Seorang pria berdiri di tengah aula kampus dengan melebarkan kedua tangan yang memegang kendali alat panahan. Dengan seragam jersey putihnya, ia melepaskan anak panah menuju sasaran yang menancap tepat di lingkaran warna kuning dengan tulisan angka 9. Belum sempurna memang, tapi aku rasa ia sudah cukup puas dengan tembakannya barusan.
Ketika hendak melepaskan anak panah kedua, aku membuatnya sadar bahwa ada orang lain juga di sini. Kedua tangan yang kutepuk pelan membuat laki-laki muda itu menunda tembakan selanjutnya, lalu membalikkan badan hingga kami saling tatap meski dengan jarak yang cukup jauh.

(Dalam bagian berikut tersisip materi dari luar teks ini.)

/-- A block of `a` numbers with the same rest `b` holds as many numbers that meet both as there are digits that meet
`p`, or none. -/
theorem countP_digitAndRest_block (a b : Nat) (p q : Nat → Bool) :
    (List.range a).countP (fun k => digitAndRest a p q (a * b + k)) = (List.range a).countP p * [b].countP q := by
  have hdigits : ∀ k ∈ List.range a, digitAndRest a p q (a * b + k) = (p k && q b) := by
    intro k hk
    have hk : k < a := List.mem_range.1 hk
    rw [digitAndRest, Nat.mul_add_mod, Nat.mod_eq_of_lt hk, Nat.mul_add_div (by omega), Nat.div_eq_of_lt hk,
      Nat.add_zero]
  rw [List.countP_congr fun k hk => by rw [hdigits k hk], List.countP_singleton]
  cases q b <;> simp

/-- The digit and the rest are chosen independently. -/
theorem countP_range_mul (a b : Nat) (p q : Nat → Bool) :
    (List.range (a * b)).countP (digitAndRest a p q) = (List.range a).countP p * (List.range b).countP q := by
  induction b with
  | zero => simp
  | succ b ih =>
    rw [Nat.mul_succ, List.range_add, List.countP_append, ih, List.countP_map, Function.comp_def,
      countP_digitAndRest_block, List.range_succ, List.countP_append, Nat.mul_add]

/-- TEMP in range (40_commands.md R61). -/
def tempOk (t : Nat) : Bool := decide (18 ≤ t) && decide (t ≤ 32)

/-- MODE or VOL in range (40_commands.md R61). -/
def levelOk (k : Nat) : Bool := decide (k ≤ 3)

/-- POWER in range, and FPV set or FP clear, in the word's upper four bits (40_commands.md R61). -/
def powerFlagsOk (k : Nat) : Bool := decide (k % 4 ≤ 1) && (decide (k / 8 = 1) || decide (k / 4 % 2 = 0))

/-- The conditions of R61 on the digits of a word in the mixed base 64, 8, 8, 16: TEMP, MODE, VOL, and POWER with the
flags (30_encoding.md R40). -/
def digitsOk : Nat → Bool := digitAndRest 64 tempOk (digitAndRest 8 levelOk (digitAndRest 8 levelOk powerFlagsOk))

theorem valid_ofNat {n : Nat} (hn : n < 65536) : valid (paramsOfWord (BitVec.ofNat 16 n)) = digitsOk n := by
  have hw : (BitVec.ofNat 16 n).toNat = n := Nat.mod_eq_of_lt hn
  have hvalid := (validWordsMatchAPattern (BitVec.ofNat 16 n)).1
  rw [hw] at hvalid
  rw [Bool.eq_iff_iff, hvalid]
  simp only [bits, digitsOk, digitAndRest, tempOk, levelOk, powerFlagsOk, Bool.and_eq_true, Bool.or_eq_true,
    decide_eq_true_eq]
  omega

/-- Settles O11: 15 values of TEMP, 4 of MODE, 4 of VOL and 6 of POWER with the flags, independent of each other. -/
theorem validWordsCount1440 : Obligations.ValidWordsCount1440 := by
  have htemp : (List.range 64).countP tempOk = 15 := by decide
  have hlevel : (List.range 8).countP levelOk = 4 := by decide
  have hpower : (List.range 16).countP powerFlagsOk = 6 := by decide
  calc (List.range 65536).countP (fun n => valid (paramsOfWord (BitVec.ofNat 16 n)))
      = (List.range (64 * (8 * (8 * 16)))).countP digitsOk :=
        List.countP_congr fun n hn => by rw [valid_ofNat (List.mem_range.1 hn)]
    _ = 15 * (4 * (4 * 6)) := by
        rw [digitsOk, countP_range_mul, countP_range_mul, countP_range_mul, htemp, hlevel, hpower]

end Sys2Proof.Machine

/-! The statements about reset and the order of events (70_reset_and_hazards.md): the state after reset, RESET in any
state, and what a step and a command do to the pending events and the answers. -/

namespace Sys2Proof.Machine

/-! ### Reset -/

/-- Settles O1: each part is the reset value of its field. -/
theorem resetLeavesIdleWithoutResults : Obligations.ResetLeavesIdleWithoutResults := ⟨rfl, rfl, rfl⟩

/-- Settles O2: the step takes the event and resets the block, in whatever state it was. -/
theorem resetEventFromAnyState : Obligations.ResetEventFromAnyState := fun s rest hs =>
  ⟨resetBlock (setEvents rest s), step_cons hs, resetBlock_st _, resetBlock_results _⟩

/-! ### Pending events and answers -/

/-- Settles O4: a step acts on a pending event only. -/
theorem noEventNoChange : Obligations.NoEventNoChange := fun _ => step_nil

/-- Acting on an event leaves the events that are still pending as they are. -/
@[simp] theorem afterEvent_events (e : HostEvent) (s : State) : (afterEvent e s).events = s.events := by
  cases e with
  | reset => exact resetBlock_events s
  | start w => exact start_events _ _ s
  | readST => exact receive_events _ s
  | readPayload i => exact receive_events _ s
  | readOut j => exact receive_events _ s
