/-- Rule R75, corner cases: PERM IP_INV applied to the result of PERM IP returns the original value, on the
machine. -/
def Obligations.PermIpInvUndoesPermIp : Prop :=
  ∀ (s : State) (v : Byte), s.cfg.Valid → s.block.busy = false →
    ∃ t u, exec (.permIp (v.setWidth 10)) s = .next t ∧ exec (.permIpInv t.block.dout) t = .next u ∧
      u = { s with block := { s.block with dout := v.setWidth 10, done := true } }

/-- The commands of rule R71 that read nothing but their word and the tables. -/
def Sys2Proof.Machine.readsOnlyItsWord : Instr → Bool
  | .enc _ _ => true
  | .dec _ _ => true
  | .ksched _ => true
  | .round _ _ => true
  | .permP10 _ => true
  | .permP8 _ => true
  | .permIp _ => true
  | .permIpInv _ => true
  | .permEp _ => true
  | .permP4 _ => true
  | .sboxA _ => true
  | .sboxB _ => true
  | .rotl5 _ _ => true
  | .nop => false
  | .pclr => false
  | .padd _ _ => false
  | .search _ => false

/-- Rule R71: the result of such a command is the same from any two idle states of one TABLES: whether it
fails, and which of DOUT, K1 and K2 it writes with which value, does not depend on any earlier command. -/
def Obligations.CipherResultsIgnoreEarlierState : Prop :=
  ∀ (i : Instr) (tables : Tables), readsOnlyItsWord i = true →
    (∃ e : ErrorKind, ∀ s : State, s.cfg.tables = tables → s.block.busy = false →
      exec i s = .next { s with block := { s.block with err := true, errCode := e.code, done := true } }) ∨
    (∃ (d : Option (BitVec 10)) (ks : Option (Byte × Byte)), ∀ s : State, s.cfg.tables = tables →
      s.block.busy = false →
      exec i s = .next { s with block :=
        { s.block with
          dout := d.getD s.block.dout
          k1 := (ks.map (·.1)).getD s.block.k1
          k2 := (ks.map (·.2)).getD s.block.k2
          done := true } })

/-! ## The register window -/

/-- Rules R18, R44 and R45: an offset is mapped exactly where the map puts a register, and an access outside
BASE … BASE + 0xFFF does not reach the block. That the host then sees `notSelected` is the model's word for
"no answer of this block" (log entry 6). -/
def Obligations.WindowMapsTheListedOffsets : Prop :=
  (∀ (offset : Nat) (r : Reg), regAt offset = some r ↔ offset = r.offset) ∧
  (∀ offset : Nat, offset ≤ 0xFFF → offset % 4 = 0 →
    ((0x02C ≤ offset ∧ offset ≤ 0x0FC) ∨ 0x280 ≤ offset ↔ ∀ r : Reg, offset ≠ r.offset)) ∧
  (∀ (a : BusAccess) (s : State), (a.addr < s.cfg.base ∨ s.cfg.base + 0xFFF < a.addr) →
    performAccess a s =
      .next { s with host := { s.host with trace := (a, .notSelected) :: s.host.trace } })
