-- ==== Sys2Proof/Laws/Bits.lean ====
section
/-! SUPPORT. Laws of the bit-level functions: positions and permutations, the keyspace, the match map and the
result list. -/

namespace Sys2Proof.Machine

/-! ### Positions and permutations -/

/-- Two values with the same positions are equal. -/
theorem eq_of_pos_eq {w : Nat} {x y : BitVec w} (h : ∀ j, 1 ≤ j → j ≤ w → pos x j = pos y j) : x = y := by
  apply BitVec.eq_of_getLsbD_eq
  intro i hi
  have := h (w - i) (by omega) (by omega)
  unfold pos at this
  rwa [show w - (w - i) = i by omega] at this

/-- Position j of `permute v T` is the position of v that T's j-th entry names. -/
theorem pos_permute {w out : Nat} (v : BitVec w) (T : List Nat) (hT : T.length = out) (j : Nat)
    (h1 : 1 ≤ j) (h2 : j ≤ out) : pos (permute v T out) j = pos v (entry T j) := by
  subst hT
  have hj : j - 1 < T.length := by omega
  unfold pos permute entry
  have hw : (T.map (pos v)).length = T.length := List.length_map ..
  rw [BitVec.getLsbD_setWidth]
  have e : (BitVec.ofBoolListBE (T.map (pos v))).getLsbD (T.length - j)
      = (BitVec.ofBoolListBE (T.map (pos v))).getMsbD (j - 1) := by
    rw [BitVec.getMsbD_eq_getLsbD]
    simp only [List.length_map, hj, decide_true, Bool.true_and]
    congr 1
    omega
  rw [e, BitVec.getMsbD_ofBoolListBE]
  simp only [List.getD_eq_getElem?_getD, List.getElem?_map, List.getElem?_eq_getElem hj, Option.map_some,
    Option.getD_some, pos]
  rw [Bool.and_eq_right_iff_imp]
  intro _
  simp only [decide_eq_true_eq]
  omega

/-! ### The keyspace -/

@[simp] theorem allKeys_length : allKeys.length = 1024 := by simp [allKeys]

@[simp] theorem mem_allKeys (k : Key) : k ∈ allKeys := by
  simp only [allKeys, List.mem_map, List.mem_range]
  exact ⟨k.toNat, k.isLt, by simp⟩

theorem allKeys_ascending : allKeys.Pairwise fun j k => j.toNat < k.toNat := by
  rw [allKeys, List.pairwise_map]
  refine List.pairwise_lt_range.imp_of_mem ?_
  intro a b ha hb hab
  simp only [List.mem_range] at ha hb
  simp only [BitVec.toNat_ofNat]
  omega

/-! ### The match map -/

/-- MATCH[j] after `MATCH[k] <- v`. -/
theorem getLsbD_setMatch (m : MatchMap) (k j : Key) (v : Bool) :
    (setMatch m k v).getLsbD j.toNat = if j = k then v else m.getLsbD j.toNat := by
  have hk : k.toNat < 1024 := k.isLt
  have hj : j.toNat < 1024 := j.isLt
  have hjk : j = k ↔ j.toNat = k.toNat := BitVec.toNat_inj.symm
  have hbit : (1#1024 <<< k.toNat).getLsbD j.toNat = decide (j = k) := by
    rw [BitVec.getLsbD_shiftLeft, BitVec.getLsbD_one]
    by_cases h : j = k
    · subst h; simp [hj]
    · have : j.toNat ≠ k.toNat := fun e => h (hjk.mpr e)
      simp only [h, decide_false]
      rcases Nat.lt_or_ge j.toNat k.toNat with hlt | hge
      · simp [hlt]
      · simp [show ¬ j.toNat - k.toNat = 0 by omega]
  unfold setMatch
  cases v
  · simp only [Bool.false_eq_true, if_false, BitVec.getLsbD_and, BitVec.getLsbD_not, hbit, hj]
    by_cases h : j = k <;> simp [h]
  · simp only [if_true, BitVec.getLsbD_or, hbit]
    by_cases h : j = k <;> simp [h]

@[simp] theorem mem_resultList (m : MatchMap) (k : Key) : k ∈ resultList m ↔ m.getLsbD k.toNat = true := by
  simp [resultList]

theorem resultList_ascending (m : MatchMap) : (resultList m).Pairwise fun j k => j.toNat < k.toNat :=
  allKeys_ascending.filter _

theorem matchCount_le (m : MatchMap) : matchCount m ≤ 1024 :=
  (List.length_filter_le _ _).trans (by simp)

@[simp] theorem matchCount_zero : matchCount 0 = 0 := by
  simp [matchCount, resultList]

/-- A match map that says "member of P" for every key has the members of P, in order, as its result list. -/
theorem resultList_eq_filter (m : MatchMap) (P : Key → Bool) (h : ∀ k : Key, m.getLsbD k.toNat = P k) :
    resultList m = allKeys.filter P := List.filter_congr fun k _ => h k

end Sys2Proof.Machine
end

"Kemampuan seorang atlet panahan kampus memang tak pernah bisa diragukan," kataku memulai pembicaraan.
Ia menatapku curiga masih dengan alat panah yang digenggamnya. Mungkin dia pikir penyelidikan dua hari lalu adalah awal dan akhir pertemuan kami. Tanpa disadari bahwa kesaksiannya, juga bukti dari Divisi Kejahatan Kepolisian, telah memutuskan secara final bahwa laki-laki berusia 20 tahunan ini adalah pelaku atas terjadinya kasus pembunuhan pelatihnya sendiri.
Rahmanto, 42 tahun, ditemukan tewas di lapangan dengan anak panah yang menancap tepat di bagian dada. Waktu perkiran kematiannya sekitar jam 7 malam, tepat ketika 10 anak didiknya menyelesaikan agenda latihan memanah untuk persiapan kompetisi antar kampus.
"Setengah jam yang lalu saya dapat kabar kalau data ponsel Pak Rahman yang dihancurkan pelaku ternyata masih bisa diselamatkan. Dan tebak, apa yang kami temukan di sana?"
Laki-laki itu tidak bisa menyembunyikan rasa kagetnya. Sempat panik, namun beberapa detik kemudian kembali bersikap dingin seolah tak terjadi apa-apa.
Dia kembali memasang kuda-kuda dengan alat panah besar yang kini diarahkan tepat dihadapanku. Aku membalas dengan senyum simpul meski tahu bahwa sasaran panahnya kali ini adalah aku, sebagaimana yang dia lakukan terhadap korban waktu itu.
"Maaf, Detektif, seharusnya Anda tidak perlu ikut campur di kasus ini," ucapnya sebelum melepaskan anak panah.